In terms of the social media “Policy” piece, the report offers some good suggestion like checking out Chris Boudreaux’s site for comparable examples, building a cross-functional stakeholder coalition and considering the use of social media training  and certification as a way of measuring success, what I found the most interesting are the types of social media policies and guidelines in place at the organizations queried.

  • 75% have employee social media policies in place (we have a course on this)
  • 66% have rules for launching a new corporate social profile
  • 60% include some guidance on social media usage best practices
  • 55% address internal social media usage
  • 47% have a social media privacy policy (we have a course on that too)
  • 46% offer external community management guidance
  • 37% cover employee advocacy

For processes, the authors found that when it comes to social media, the marketing department leads the customer service department, only 37% have any sort of risk mitigation processes in place and a paltry 27% can uncover product insights from social media, despite the fact that nearly two-thirds have social media monitoring platforms (we a course on that too) in place.

And finally, you need “Practices” which is everything from the technology platforms, rule books and employee training programs you use to execute.
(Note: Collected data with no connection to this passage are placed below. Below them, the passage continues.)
theorem NoNewApproval.issueNumber {s t : State} (h : NoNewApproval s t) : NoNewApproval s (issueNumber t) := by
  refine h.slots ?_
  unfold Machine.issueNumber startUpdate stepUpdate
  repeat' split
  all_goals rfl

/-- R48: an offline approval leaves its slot STORING. -/
theorem NoNewApproval.approveOffline {s t : State} (h : NoNewApproval s t) (i : Nat) (a : Auth) (row : IrtRow)
    (standIn : Bool) : NoNewApproval s (approveOffline i a row standIn t) := by
  have storing : NoNewApproval s (Machine.setSlot i (some (a.stored row standIn)) t) := by
    refine h.setSlot i (fun b hb done => ?_)
    obtain rfl := Option.some.inj hb
    cases done
  exact NoNewApproval.appendRecord (storing.frame (by simp [same_self])) _

/-- R50: a payment that goes online leaves its slot AWAITING_REPLY. -/
theorem NoNewApproval.goOnline {s t : State} (h : NoNewApproval s t) (i : Nat) (a : Auth) :
    NoNewApproval s (goOnline i a t) := by
  have awaiting : NoNewApproval s (Machine.setSlot i (some { a with state := .awaitingReply, path := .online }) t) := by
    refine h.setSlot i (fun b hb done => ?_)
    obtain rfl := Option.some.inj hb
    cases done
  exact awaiting.slots rfl

/-- R43 to R45: AUTHORIZE approves no payment by itself. -/
theorem NoNewApproval.serveAuthorize {s t : State} (h : NoNewApproval s t) (tag : BitVec 16) (bill share pfx : Nat)
    (token : BitVec 32) (base tip : Nat) : NoNewApproval s (serveAuthorize tag bill share pfx token base tip t) := by
  have answered (body) {u : State} (hu : NoNewApproval s u) : NoNewApproval s (answerRequest 0x01 tag body u) :=
    hu.slots rfl
  have accepted (i : Nat) : NoNewApproval s (accept i bill share pfx token base tip t) := by
    have fresh : NoNewApproval s (Machine.setSlot i
        (some (newAuth (nextNumber t) bill share pfx token base tip (lookup t pfx))) (Machine.issueNumber t)) := by
      refine h.issueNumber.setSlot i (fun b hb done => ?_)
      obtain rfl := Option.some.inj hb
      cases done
    have taken : NoNewApproval s (updateBill bill (fun b => b.reserve base share (nextNumber t)) (Machine.setSlot i
        (some (newAuth (nextNumber t) bill share pfx token base tip (lookup t pfx))) (Machine.issueNumber t))) :=
      fresh.frame (by simp [same_self])
    unfold accept takeDecision
    dsimp only
    split
    · exact taken.goOnline i _
    · exact taken.approveOffline i _ _ _
    · exact taken.settleSlot i _ (by decide) _ _
  unfold Machine.serveAuthorize
  repeat' split
  · exact answered _ h
  · exact answered _ h
  · exact answered _ (accepted _)

/-- R33 to R35: VOID touches no slot but those of the queued records that its reversal leaves unplaced. -/
theorem NoNewApproval.serveVoid {s t : State} (h : NoNewApproval s t) (tag : BitVec 16) (bill txn : Nat) :
    NoNewApproval s (serveVoid tag bill txn t) := by
  unfold Machine.serveVoid
  repeat' split
  · exact h.slots rfl
  · exact h.slots rfl
  · exact h.slots rfl
  · exact h.frame (by simp [same_self])
  · exact h.slots rfl
  · exact NoNewApproval.appendRecord (h.issueNumber.frame (by simp [same_self])) _

theorem NoNewApproval.serveReadResult {s t : State} (h : NoNewApproval s t) (tag : BitVec 16) (i : Nat) :
    NoNewApproval s (serveReadResult tag i t) := by
  unfold Machine.serveReadResult
  repeat' split
  · exact h.slots rfl
  · exact h.slots rfl
  · exact h.slots rfl
  · exact h.slots rfl
  · exact (h.setSlot i (x := none) nofun).slots rfl

/-- No request approves a payment offline by itself. -/
theorem noNewApproval_serveRequest (c : Instr) (s : State) : NoNewApproval s (serveRequest c s) := by
  have h := NoNewApproval.refl s
  cases c
  case authorize => exact h.serveAuthorize _ _ _ _ _ _ _
  case readResult => exact h.serveReadResult _ _
  case void => exact h.serveVoid _ _ _
  all_goals exact h.frame (by simp [serveRequest, same_self])

/-- R52, R54: stand-in approves no payment by itself. -/
theorem NoNewApproval.standIn {s t : State} (h : NoNewApproval s t) (i : Nat) : NoNewApproval s (standIn i t) := by
  unfold Machine.standIn
  dsimp only
  split
  · exact h
  · split
    · refine NoNewApproval.approveOffline (h.slots ?_) i _ _ _
      rfl
    · refine NoNewApproval.settleSlot (h.slots ?_) i _ (by decide) _ _
      rfl

/-- A list of changes of slots that each approve nothing approves nothing. -/
theorem NoNewApproval.foldl {f : State → Nat → State} (hf : ∀ {s t i}, NoNewApproval s t → NoNewApproval s (f t i))
    (l : List Nat) {s t : State} (h : NoNewApproval s t) : NoNewApproval s (l.foldl f t) := by
  induction l generalizing t with
  | nil => exact h
  | cons i rest ih => exact ih (hf h)

theorem NoNewApproval.linkLeavesUp {s t : State} (h : NoNewApproval s t) : NoNewApproval s (linkLeavesUp t) := by
  have resolved : NoNewApproval s (standInAll t) := NoNewApproval.foldl (fun h => h.standIn _) (awaitingByTxn t) h
  exact resolved.frame (by simp [Machine.linkLeavesUp, same_self])

/-- R55: LINK RESET declines what awaits a reply. -/
theorem NoNewApproval.declineAll {s t : State} (h : NoNewApproval s t) : NoNewApproval s (declineAll t) := by
  refine NoNewApproval.foldl (fun {s t i} h => ?_) (awaitingSlots t) h
  unfold declineReset
  split
  · exact h
  · exact NoNewApproval.settleSlot (h.frame (by simp [same_self])) i _ (by decide) _ _

theorem NoNewApproval.takeAuthReply {s t : State} (h : NoNewApproval s t) (txn issuer : Nat) (approve : Bool) :
    NoNewApproval s (takeAuthReply txn issuer approve t) := by
  unfold Machine.takeAuthReply
  split
  · unfold judgeLate
    repeat' split
    all_goals exact h.slots rfl
  · split
    · exact h
    · exact NoNewApproval.settleSlot (h.frame (by simp [same_self])) _ _ (by cases approve <;> decide) _ _

/-- No management command approves a payment offline by itself. -/
theorem noNewApproval_performCommand (c : Instr) (s : State) : NoNewApproval s (performCommand c s) := by
  have h := NoNewApproval.refl s
  have bills {act : State → State × Reply} (work : Part.decision.same s (act s).1 ↔ Part.decision.same s s) :
      NoNewApproval s (takeBillCommand c act s) := h.frame ((same_takeBillCommand c (by decide) work).2 rfl)
  cases c
  case release addr tag =>
    simp only [performCommand, takeRelease, releaseTraffic]
    split
    · exact h
    · exact h.linkLeavesUp.frame (by simp [same_self])
  case linkReset addr tag =>
    simp only [performCommand, takeLinkReset]
    split
    · exact h
    · exact h.declineAll.frame (by simp [same_self])
  case billPush => exact bills (same_takeBillPush _ _ _ _ _ _ (by decide) (by decide))
  case billAmend => exact bills (same_takeBillAmend _ _ (by decide) (by decide))
  case billDrop => exact bills (same_takeBillDrop _ (by decide) (by decide))
  all_goals exact h.frame (by simp [performCommand, same_self])

/-- R57: after the loss of the volatile state every slot is FREE. -/
theorem slotAt_clearVolatile (s : State) (i : Nat) : slotAt (clearVolatile s) i = none := by
  match i with
  | 0 => rfl
  | 1 => rfl
  | 2 => rfl
  | 3 => rfl
  | _ + 4 => rfl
In addition to leveraging tools like Sprinklr, Hootsuite, Radian6, Netvibes and Nexgate, you need to develop social business skills.

“Social strategists recognize that lack of employee understanding is one of the most important obstacles to achieving their vision.” Social media literacy and compliance training is required to teach employees without an external communications background to use social networks to communicate effectively and responsibly on the public record.

The report — which also includes a useful Social Business Governance Maturity Map and other resources — is a generous contribution to the enablement of enterprise social media adoption.

But I’m not convinced that the “Hub & Spoke” organizational model is necessarily the way to get there. As the use of social media for non-marketing related procedures becomes more common, the day when social networking (like email) becomes a decentralized business process has already arrived at some organization (of which Altimeter is one).